Debates on the GOLD ABCD groups classification are ongoing. For example, it has been suggested that one severe exacerbation requiring hospitalisation should qualify a patient as being at high risk.29,30 In our sample there were only three hospitalisations for COPD exacerbations among the low-risk group in the past three months, one in a patient with GOLD-A and two in patients with GOLD-B. Moving these patients to the high-risk groups would not have changed our results.

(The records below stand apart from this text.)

-- ==== Sys2Proof/Machine/Rows.lean ====
section
/-!
DEFINITION. The meanings of the eight row commands of format `CRC` (spec/30_encoding.md R80): the pair
`(n, data)` on the display bus, which every chip passes on and which sets row `n-1` of the chip that
latches it (spec/60_exceptions.md R156, R157, R159; DEDUCED, log entry 16).
-/

namespace Sys2Proof.Machine

/-- `ROW1` (R80, R94, R117, R156). -/
def execRow1 (data : Byte) (s : State) : Result := busWrite ⟨1#8, data⟩ s

/-- `ROW2` (R80, R94, R117, R156). -/
def execRow2 (data : Byte) (s : State) : Result := busWrite ⟨2#8, data⟩ s

/-- `ROW3` (R80, R94, R117, R156). -/
def execRow3 (data : Byte) (s : State) : Result := busWrite ⟨3#8, data⟩ s

/-- `ROW4` (R80, R94, R117, R156). -/
def execRow4 (data : Byte) (s : State) : Result := busWrite ⟨4#8, data⟩ s

/-- `ROW5` (R80, R94, R117, R156). -/
def execRow5 (data : Byte) (s : State) : Result := busWrite ⟨5#8, data⟩ s

/-- `ROW6` (R80, R94, R117, R156). -/
def execRow6 (data : Byte) (s : State) : Result := busWrite ⟨6#8, data⟩ s

/-- `ROW7` (R80, R94, R117, R156). -/
def execRow7 (data : Byte) (s : State) : Result := busWrite ⟨7#8, data⟩ s

/-- `ROW8` (R80, R94, R117, R156). -/
def execRow8 (data : Byte) (s : State) : Result := busWrite ⟨8#8, data⟩ s

end Sys2Proof.Machine
end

Implications for future research, policy, and practice

Whether the GOLD ABCD groups classification will lead to major changes in daily practice is questionable. The GOLD ABCD groups classification certainly raises awareness among physicians that assessment of COPD severity should include multiple components other than lung function. It stimulates patient-centred outcome thinking and is a step towards personalised medicine, although this would also require an integrated assessment of, for example, risk factors, biomarkers, exercise capacity, nutritional status, multi-morbidities, personal goals, illness perceptions, and coping behaviour as is currently advocated by the Dutch Care Standard for COPD.31

The GOLD ABCD groups classification may have consequences for decision-analytical models that aim to assess the cost-effectiveness of COPD treatments. Currently, most of these models are state transition models in which the states are defined by FEV1% predicted and exacerbations. However, these models are also moving towards the simulation of individual patients with different characteristics. Adopting the GOLD ABCD groups classification may be a step towards this, although it still needs to be demonstrated that the cost-effectiveness of treatments indeed varies between the GOLD ABCD groups.

Conclusions

The GOLD ABCD groups classification stimulates a multi-dimensional assessment of COPD severity that appears to be more strongly related to HR-QoL (disease-specific and generic) and costs than the GOLD 1234 grades classification, which was mainly based on lung function. Reclassifying former GOLD-1 and GOLD-2 patients into the GOLD ABCD groups classification clearly led to a greater difference in HR-QoL (disease-specific and generic) and costs between groups. Similarly, separating former GOLD-3 and GOLD-4 patients into GOLD-C and GOLD-D groups led to a clearer difference in HR-QoL. Furthermore, patients with GOLD-C had a better HR-QoL than those with GOLD-B, but their costs did not differ.